The centerpiece of Christmas managed to survive the turmoil of my week. I missed Midnight Mass but went the next morning. I attended Mass at the Dominican House of Studies here in Washington. The music was glorious, the liturgy beautiful, and when the incense at the gospels brought on a coughing spell, a very kind friar went and got me a cup of water. Of course, the Mass, like all Masses, commemorates the passion, death and resurrection of the Lord. We go from the announcement of his birth to the proclamation of his death within an hour.

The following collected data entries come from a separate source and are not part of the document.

-- ==== Sys2Proof/Safety.lean ====
section
/-! DEFINITION. What holds of the core between two operations, in the terms claims use: the invariants the spec states,
and which bus scripts serve the core's time slots and pulses. -/

namespace Sys2Proof.Machine

/-- No handle is in two slots (10_state R37 (a)). -/
def State.SlotsDistinct (s : State) : Prop :=
  ∀ i j h, s.slotAt i = some h → s.slotAt j = some h → i = j

/-- The tree is exactly the build of the current slot table (20_memory R96). -/
def State.TreeCurrent (s : State) : Prop :=
  (s.treeRoot, Arena.mk s.tree s.treeNext) = buildTree s.cfg.treeSize s.occupied s.slotBit

/-- Every recorded line access was made with host interrupts masked (42_bus_handshake R183). -/
def State.AccessesMasked (s : State) : Prop :=
  ∀ t m a, Event.line t m a ∈ s.trace → m = true

/-- Slot `i` names an attached device. -/
def State.Occupied (s : State) (i : Nat) : Prop := (s.slotAt i).isSome = true

/-- What holds between two operations, at every instruction boundary. -/
structure State.Inv (s : State) : Prop where
  /-- The parameters are those of a core that construction accepts (R330). -/
  cfgValid : s.cfg.Valid
  /-- SLOT has N_MAX entries (R37). -/
  slotsLength : s.slots.length = s.cfg.nMax
  /-- R37 (a). -/
  slotsDistinct : s.SlotsDistinct
  /-- COUNT is the number of occupied slots (R36). -/
  countOccupied : s.count.toNat = s.occupied.length
  /-- R96. -/
  treeCurrent : s.TreeCurrent
  /-- SEL never names an empty slot (R35, D19). -/
  selOccupied : s.sel = noneByte ∨ s.Occupied s.sel.toNat
  /-- The line is released, and OUT is never 1 (R42, 42_bus_handshake R182). -/
  released : s.line = ⟨false, false⟩
  /-- IMASK is 0 at the end of every operation (R43). -/
  unmasked : s.imask = false
  /-- Between operations FSM is Idle, CommandReceive with a whole command byte received, or Duty (R250). -/
  boundary : s.fsm = .idle ∨ (s.fsm = .commandReceive ∧ s.tbit = 8) ∨ s.fsm = .duty
  /-- A transaction runs only with a device attached (45_dispatcher R252, 44_search R230). -/
  busyHasDevice : s.fsm ≠ .idle → s.count ≠ 0
  /-- A command arrives with no selection (R189, R230). -/
  commandUnselected : s.fsm = .commandReceive → s.sel = noneByte
  /-- A running duty is that of the selected device (R258). -/
  dutySelected : s.fsm = .duty → s.Occupied s.sel.toNat
  /-- Buffer memory is canonical. -/
  memWf : s.mem.wf
  /-- R183. -/
  accessesMasked : s.AccessesMasked

/-! ### What the core does on the line -/

/-- The line access an event records, if it records one. -/
def Event.access? : Event → Option Access
  | .line _ _ a => some a
  | .goto _ => none

/-- The line accesses recorded so far, oldest first. -/
def State.accesses (s : State) : List Access := s.trace.reverse.filterMap Event.access?

/-! ### FSM (45_dispatcher R250) -/

/-- The transition an event records, if it records one. -/
def Event.goto? : Event → Option Fsm
  | .line _ _ _ => none
  | .goto st => some st

/-- The transitions recorded so far, oldest first. -/
def State.gotos (s : State) : List Fsm := s.trace.reverse.filterMap Event.goto?

/-- The pairs of states in R250's table. The loop at Duty is no transition. -/
def Fsm.mayGoTo : Fsm → Fsm → Bool
  | .idle, .resetWait => true
  | .resetWait, .idle | .resetWait, .presence => true
  | .presence, .idle | .presence, .commandReceive => true
  | .commandReceive, .search | .commandReceive, .matchRom | .commandReceive, .skipRom
  | .commandReceive, .readRom | .commandReceive, .unrecognized | .commandReceive, .idle => true
  | .search, .idle | .skipRom, .idle | .readRom, .idle | .unrecognized, .idle => true
  | .matchRom, .duty | .matchRom, .idle => true
  | .duty, .idle => true
  | _, _ => false

/-- `sts` are transitions of R250's table, one after the other, that lead from `a` to `b`. -/
def Fsm.Path (a : Fsm) (sts : List Fsm) (b : Fsm) : Prop :=
  List.IsChain (fun x y => x.mayGoTo y = true) (a :: sts) ∧ (a :: sts).getLast? = some b

/-- What the result register holds once POLL has returned `b`: inside RUN the result is discarded (R254, R264). -/
def State.pollResult (s : State) (b : Byte) : Option Result := if s.running then s.result else some (.byte b)

/-! ### The decision tree -/

/-- The representative of the leaf to which the bits `bits` lead from node n, in at most `fuel` nodes: at a divergence
node `one` is followed for a 1 and `zero` for a 0 (41_decision_tree R171). -/
def leadsTo (nodes : List Node) (bits : Nat → Bool) : Nat → Byte → Option Byte
  | 0, _ => none
  | fuel + 1, n =>
    match nodes[n.toNat]? with
    | none => none
    | some node =>
      if node.pos = leafPos then some node.rep
      else leadsTo nodes bits fuel (if bits node.pos.toNat then node.one else node.zero)

/-- The identifiers of the attached devices, as bit strings, each once: their number is K' of R165. -/
def State.distinctIdents (s : State) : List (List Bool) :=
  (s.occupied.map fun i => (List.range 64).map (s.slotBit i)).dedup

/-- `j` is the lowest of the slots in `slots`. -/
def LowestOf (slots : List Nat) (j : Nat) : Prop := j ∈ slots ∧ ∀ i ∈ slots, j ≤ i

/-! ### Bus scripts

Every call of the core that lets time pass takes one draw (42_bus_handshake R181), so what the line does is a list of
draws. The predicates below say which lists are served time slots, reset pulses and presence pulses, and which accesses
the core makes in them. Times, and levels that no sample reads, are arbitrary; a wait may take any number of samples. -/

/-- A line that stays at level `v`: one sample and one clock read after another, as a wait takes them. -/
def held (v : Bool) (ps : List (Nat × Draw)) : List Draw := ps.flatMap fun p => [⟨p.1, v⟩, p.2]

/-- The accesses of those samples. -/
def samples (v : Bool) (ps : List (Nat × Draw)) : List Access := ps.map fun _ => .sample v

/-- How long those samples and clock reads take. -/
def heldTime (ps : List (Nat × Draw)) : Nat := (ps.map fun p => p.1 + p.2.dt).sum

/-- None of those clock reads, made `t` and more after the wait began, finds the budget elapsed (00_scope R13). -/
def Within (budget : Stamp) : Nat → List (Nat × Draw) → Prop
  | _, [] => True
  | t, p :: ps => BitVec.ofNat 32 (t + p.1 + p.2.dt) < budget ∧ Within budget (t + p.1 + p.2.dt) ps

/-- A slot wait that ends with a slot: the line is high, at once or after low samples, and then falls, both within their
budgets (43_transport R200). -/
def SlotStart (c : Config) (script : List Draw) (as : List Access) : Prop :=
  ∃ n lows high m highs fall,
    script = n :: (held false lows ++ ⟨high, true⟩ :: m :: (held true highs ++ [⟨fall, false⟩])) ∧
    Within c.tSlotLowMax 0 lows ∧ Within c.tSlotHighMax 0 highs ∧
    as = samples false lows ++ [.sample true] ++ samples true highs ++ [.sample false]

/-- A slot in which the core sends `v`: for a 0, with some latency, it drives the line low and releases it, for a 1 it
does nothing (R202). -/
def SendSlot (c : Config) (v : Bool) (script : List Draw) (as : List Access) : Prop :=
  ∃ start waits, SlotStart c start waits ∧
    if v then script = start ∧ as = waits
    else ∃ drive low up : Draw, script = start ++ [drive, low, up] ∧ as = waits ++ [.driveLow, .release]

/-- A slot in which the line has the level `v` when the core samples it (R203, R209). -/
def RecvSlot (c : Config) (v : Bool) (script : List Draw) (as : List Access) : Prop :=
  ∃ start waits settle read, SlotStart c start waits ∧ script = start ++ [settle, ⟨read, v⟩] ∧
    as = waits ++ [.sample v]

/-- Slots of one kind for the bits `vs`, one after the other. -/
def Slots (slot : Bool → List Draw → List Access → Prop) : List Bool → List Draw → List Access → Prop
  | [], script, as => script = [] ∧ as = []
  | v :: vs, script, as => ∃ d1 a1 d2 a2, slot v d1 a1 ∧ Slots slot vs d2 a2 ∧ script = d1 ++ d2 ∧ as = a1 ++ a2

/-- The bits of a byte sequence in slot order: byte 0 first, LSB first (20_memory R84). -/
def bytesBits (bytes : List Byte) : List Bool := bytes.flatMap byteBits

/-- A line on which the next slot wait times out, leaving `e` in ERR: low, or high with no falling edge, for as long as
that half of the wait lasts (R200, R201). -/
def StuckTail (c : Config) (tail : List Draw) (e : ErrKind) : Prop :=
  (∃ n ps rest, tail = n :: (held false ps ++ rest) ∧ ps ≠ [] ∧
    c.tSlotLowMax ≤ BitVec.ofNat 32 (heldTime ps) ∧ e = .readTimeslotTimeoutLow) ∨
  (∃ n lows high m ps rest, tail = n :: (held false lows ++ ⟨high, true⟩ :: m :: (held true ps ++ rest)) ∧
    Within c.tSlotLowMax 0 lows ∧ ps ≠ [] ∧
    c.tSlotHighMax ≤ BitVec.ofNat 32 (heldTime ps) ∧ e = .readTimeslotTimeoutHigh)

/-- Accesses that only sample the line. -/
def OnlySamples (as : List Access) : Prop := ∀ a ∈ as, ∃ level, a = .sample level

/-- What ResetDetect sees from its first clock read in a low pulse on, where the pulse ends within T_RESET_MAX: `width` is
how long the pulse lasted by the core's measure (42_bus_handshake R184). -/
def PulseEnd (c : Config) (width : Stamp) (script : List Draw) : Prop :=
  ∃ low lows rise done, script = low :: (held false lows ++ [⟨rise, true⟩, done]) ∧ Within c.tResetMax 0 lows ∧
    width = BitVec.ofNat 32 (heldTime lows + rise + done.dt)

/-- What ResetDetect sees from there on where the pulse does not end within T_RESET_MAX (R186). -/
def PulseHeld (c : Config) (script : List Draw) : Prop :=
  ∃ low ps rest, script = low :: (held false ps ++ rest) ∧ ps ≠ [] ∧ c.tResetMax ≤ BitVec.ofNat 32 (heldTime ps)

/-- A low pulse on a line that is high at entry and falls within T_RESET_WAIT; `pulse` is what comes after the first low
sample (R184). -/
def FromHigh (c : Config) (pulse script : List Draw) : Prop :=
  ∃ up entry n highs fall, script = up :: ⟨entry, true⟩ :: n :: (held true highs ++ ⟨fall, false⟩ :: pulse) ∧
    Within c.tResetWait 0 highs

/-- A low pulse that has begun before entry. -/
def FromLow (pulse script : List Draw) : Prop := ∃ up entry, script = up :: ⟨entry, false⟩ :: pulse

/-- The two ways a reset pulse is accepted: from an idle-high line with at least T_RESET_MIN, or low at entry and long
enough or taken for a reset by ENTRY_LOW_POLICY (R187, R188). -/
def AcceptedReset (c : Config) (script : List Draw) : Prop :=
  ∃ width pulse, PulseEnd c width pulse ∧
    ((FromHigh c pulse script ∧ c.tResetMin ≤ width) ∨
     (FromLow pulse script ∧ (c.tResetMin ≤ width ∨ c.entryLowPolicy = .acceptAsReset)))

/-- A presence pulse after which the line is high within T_PRESENCE_HIGH_MAX (R190). -/
def PresenceSlot (c : Config) (script : List Draw) (as : List Access) : Prop :=
  ∃ gap drive pulse up n lows high, script = gap :: drive :: pulse :: up :: n :: (held false lows ++ [⟨high, true⟩]) ∧
    Within c.tPresenceHighMax 0 lows ∧ as = [.driveLow, .release] ++ samples false lows ++ [.sample true]

/-- The three slots of a search step that sends `pair` and is answered `d` (30_encoding R113). -/
def TripletSlots (c : Config) (pair : Bool × Bool) (d : Bool) (script : List Draw) (as : List Access) : Prop :=
  ∃ d1 a1 d2 a2 d3 a3, SendSlot c pair.1 d1 a1 ∧ SendSlot c pair.2 d2 a2 ∧ RecvSlot c d d3 a3 ∧
    script = d1 ++ (d2 ++ d3) ∧ as = a1 ++ (a2 ++ a3)

/-! ### Searches (44_search) -/

/-- The walk's registers after the answers `ds` from `s` on; `none` after a mismatch (44_search R231). -/
def walkFollow (ds : Nat → Bool) : Nat → State → Option State
  | 0, s => some s
  | n + 1, s => (walkTake (ds s.wpos.toNat) s).bind (walkFollow ds n)

/-- The attached devices that are still in the search at position p: those whose bits 0 to p−1 are the master's
answers (44_search R238). -/
def State.activeAt (s : State) (ds : Nat → Bool) (p : Nat) : List Nat :=
  s.occupied.filter fun i => (List.range p).all fun q => s.slotBit i q == ds q

/-- What a set of real devices puts on the wired-AND line at position p: each device its bit, then the complement
(R238, 42_bus_handshake R181). -/
def State.wiredPair (s : State) (slots : List Nat) (p : Nat) : Bool × Bool :=
  (slots.all fun i => s.slotBit i p, slots.all fun i => !s.slotBit i p)

/-- The slots of `n` search steps from position p on in which the line carries what the attached devices would put on it
as real devices, answered `ds q` at position q. -/
def State.SearchSlots (s : State) (ds : Nat → Bool) : Nat → Nat → List Draw → List Access → Prop
  | 0, _, script, as => script = [] ∧ as = []
  | n + 1, p, script, as => ∃ d1 a1 d2 a2,
    TripletSlots s.cfg (s.wiredPair (s.activeAt ds p) p) (ds p) d1 a1 ∧ s.SearchSlots ds n (p + 1) d2 a2 ∧
    script = d1 ++ d2 ∧ as = a1 ++ a2

end Sys2Proof.Machine
end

As the hymn “Good Christian Men, Rejoice,” has it, “Christ was born for this.” It was good, too, to hear the great opening of the Gospel of John proclaimed – and at the DHS the Gospel was sung – and to reflect on the cosmic aspect of this apparently lowly event in a manger so long ago. The cosmic significance of the coming of Christ, and the deep roots it has taken in our culture, was further confirmed when I made my way to the animal hospital yesterday after Mass, to visit my little girl, and the tech said, “We had a Christmas miracle today. She is already starting to move her hind legs.” I do not know if this young man is devout, but even he referred Clementine’s moving her hind legs to the event in Bethlehem.

We are not alone. We are never alone anymore. The light has come into the darkness. Mine was a strange but very blessed Christmas Day, but as I like to remind people, Christmas started yesterday and we have twelve days of it. I hope each and everyone of you will find the blessings of the season and that the abundant grace of the holiday will be yours.